I was going to title this post, “Sometimes it Pays to Listen to Your Brat,” and write about the wise things brats can say. But that’s for another post. Recent events have convinced me I should instead write about the wiseass things brats can say. Or is it only my brat who’s driven to make statements which increase her danger of personal global warming? *shaking head* You think I’m exaggerating?
On not doing her allotted 15 minutes of chores that day:
Alyx: So — you didn’t do your mail, hm? *raised brow*
Brat: No ma’am. I thought about it….
Alyx: You THOUGHT about it??
Brat: Then I thought, “Should I wear different shoes?”….and that was my 15 min.
On courting pneumonia:
Alyx: How come your feet got wet???
Brat: I didn’t wear my rain boots.
Brat: I know, I really regretted it.
Alyx: Aren’t you the one who told me the weather was going to be bad?!
Brat: Yes but it was so sunny this morning! I thought the weather people had been wrong!
Which might lead you to believe she’s a bit naive, but that’s definitely not the case.
Alyx: That’s why my 2-year-old niece is easy to spoil, because you feel so bad when she’s sad, you know?
Brat, nodding sagely: I bet!
Alyx: She’s kind of sensitive and I empathize with that.
Brat: That’s actually fiendishly clever.
Alyx: What! Only a brat would think of that!!
Brat: “Hmmm….NOT throwing tantrums….yeesssssss.”

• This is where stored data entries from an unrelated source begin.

/-- TSTM: every row tags its line with g(rows stored) (R329). -/
def execTstm (p : Pred) (f : MemF) (s : State) : Host.Outcome State Fault Refusal :=
  let i := Instr.tstm p f
  slotOp i s fun is c =>
    let va := memEa c f
    let n := mRows c f
    let rows := tileRows 0 f.data n
    let tag := gMix (rows.map c.rowLin)
    let a := fun (k : Nat) => (va + 256 * k) % 2 ^ 64
    if f.data % 32 + n > 32 then slotFault s 0x11 is.va
    else storeOp i f .row ((List.range n).map a) s is c
      (rows.mapIdx fun k r => ⟨.row (a k) (c.row r).toNat tag, f.ord, scopeOf c f⟩)

/-- VSCAT: elements in increasing index; 8 hold entries (R330). -/
def execVscat (p : Pred) (f : MemF) (s : State) : Host.Outcome State Fault Refusal :=
  let i := Instr.vscat p f
  slotOp i s fun is c =>
    let e := (gathShape f.size).1
    let vas := gathVas c f
    let row := (c.row f.data).toNat
    if (c.rx f.base).toNat % e ≠ 0 then slotFault s 1 (c.rx f.base).toNat
    else storeOp i f (.elem e) vas s is c
      [⟨.scat (vas.mapIdx fun k a => (a, e, row / 256 ^ (e * k) % 256 ^ e)), f.ord, scopeOf c f⟩]

/-- A bank request held for the commit; its register is empty from issue, its lineage set at issue (R331, R221). -/
def bankSlot (i : Instr) (op : Nat) (f : MemF) (s : State) : Host.Outcome State Fault Refusal :=
  slotOp i s fun is c =>
    let va := memEa c f
    let n := 2 ^ f.size
    match memCheck s c (is.ck / 2) va (.bank n) with
    | some b => slotFault s b va
    | none =>
      let s := hold s [⟨.bank op va n ((c.rx f.data).toNat % 256 ^ n) f.data, f.ord, scopeOf c f⟩]
      match s.iss with
      | none => s
      | some is =>
        if f.data = 0 then s
        else s.setCtx is.ck ((s.ctx is.ck).stages is.slot 0 [.lin (xKey f.data) (linOf c 0 i), .empty (xKey f.data)])

/-- BANK.add (R331). -/
def execBankAdd (p : Pred) (f : MemF) (s : State) : Host.Outcome State Fault Refusal := bankSlot (.bankAdd p f) 0 f s
/-- BANK.fadd (R331). -/
def execBankFadd (p : Pred) (f : MemF) (s : State) : Host.Outcome State Fault Refusal := bankSlot (.bankFadd p f) 1 f s
/-- BANK.min (R331). -/
def execBankMin (p : Pred) (f : MemF) (s : State) : Host.Outcome State Fault Refusal := bankSlot (.bankMin p f) 2 f s
/-- BANK.max (R331). -/
def execBankMax (p : Pred) (f : MemF) (s : State) : Host.Outcome State Fault Refusal := bankSlot (.bankMax p f) 3 f s
/-- BANK.or (R331). -/
def execBankOr (p : Pred) (f : MemF) (s : State) : Host.Outcome State Fault Refusal := bankSlot (.bankOr p f) 4 f s
/-- BANK.and (R331). -/
def execBankAnd (p : Pred) (f : MemF) (s : State) : Host.Outcome State Fault Refusal := bankSlot (.bankAnd p f) 5 f s
/-- BANK.swap (R331). -/
def execBankSwap (p : Pred) (f : MemF) (s : State) : Host.Outcome State Fault Refusal := bankSlot (.bankSwap p f) 6 f s

/-- A fence among the held accesses; the acquire part at package or system scope applies the invalidation logs
(R143, R334). Its wait is part of the bundle's issue. -/
def fenceAct (s : State) (ord scope : Nat) (total : Bool) : State :=
  let s := hold s [⟨.fence total, ord, scope⟩]
  if ord % 2 = 1 && scope ≥ 3 then invAllDies s else s

/-- FENCE (R334). -/
def execFence (p : Pred) (f : MemF) (s : State) : Host.Outcome State Fault Refusal :=
  slotOp (.fence p f) s fun _ c => fenceAct s f.ord (scopeOf c f) false

/-- FENCE.SC: its place in the total order is the step that runs it (R191, R335). -/
def execFenceSc (p : Pred) (f : MemF) (s : State) : Host.Outcome State Fault Refusal :=
  slotOp (.fenceSc p f) s fun _ _ => fenceAct s 3 3 true

/-- FENCE.ALL: a FENCE with ORD 3 at system scope, deprecated (R293). -/
def execFenceAll (p : Pred) (f : MemF) (s : State) : Host.Outcome State Fault Refusal :=
  slotOp (.fenceAll p f) s fun is c => fenceAct (s.setCtx is.ck (c.deprec is.va)) 3 4 false

/-- PREF: it writes nothing and never faults; the home's leave to begin the access is not taken (R336). -/
def execPref (p : Pred) (f : MemF) (s : State) : Host.Outcome State Fault Refusal :=
  slotOp (.pref p f) s fun _ _ => s

end Sys2Proof.Machine
end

Alyx: Damn. I may be being played like a violin!
In fact, sometimes I think she is downright sneaky….
Alyx: Please remember that I am perfectly capable of chuckling and spanking you soundly at the same time!
Brat: Yes ma’am. It would never occur to me to try to weaken your arm by making you laugh.
Of course, I don’t believe that for a second!
Alyx: Now…ask me for your spanking.
Brat: Please spank me for staying up so late last night.
Alyx, patting her cheek in preparation: How should I spank you?
Brat: Please spank me gently and briefly?
(All right, yes, I did lose it at that point. But you’ll be glad to hear that I made up for laughing by spanking her longer and harder.)
Sometimes she seems downright self-destructive.
Alyx: You stayed up till 2:00 am?!
Brat: Um, yes. I didn’t mean to.
Alyx: How does one “not mean to” go to bed at 2am?!?
Brat: One gets home from dinner and sits down at the computer and doesn’t look at the clock….I know, it’s not a good excuse.
And other times very aware that the best defense is a good offense.
Brat: I wasn’t trying to get away with it, I told you didn’t I??
Alyx: You did tell me, but I had to drag it out of you, didn’t I? Were you hoping I would just not notice and drop the subject?
Brat, earnestly: I knew you were much too smart not to notice.
Alyx, trying not to grin: You get points for trying flattery while in a vulnerable position, I’ll give you that!
Brat: There are things you say while bare bottomed over someone’s knee, and things you don’t. I am not a stupid brat.
Sometimes, she’s foolishly provoking,
Brat: I have learned my lesson and I will never prevaricate again.
Brat: Next time, I’ll just flat-out lie.
KIDDING! Kidding. *lol*
or nearly suicidal,
Brat: The good thing about rulers is that they can easily slip behind pieces of furniture and vanish.
Alyx: Is that right? *growling*
Brat: I’m just saying…… It’s a risk.
and her brat nature shows quite clearly.
Alyx: I wish I could do yoga, but I’m just not flexible enough.
Brat: I took one yoga class and hated it. I like stretching, but I don’t like holding the poses and being told to feel all spiritual about it.
And other times, she could warm the coldest top’s heart. *bg*
Brat: I did think about just letting it go past but then envisioned your wrath if you worked it out later…see, I’m learning! Confessing up front is better for my behind. 🙂
In any case, she does keep me on my toes.
Alyx: Good. Then all we have to address is you slacking off on your homework for the past few days! *lining up the ruler carefully* *WHACK!*
Brat, wailing: We already addressed it! And stamped it and mailed it! OW!
Alyx, chuckling: That’s right, and you are about to get it Special Delivery!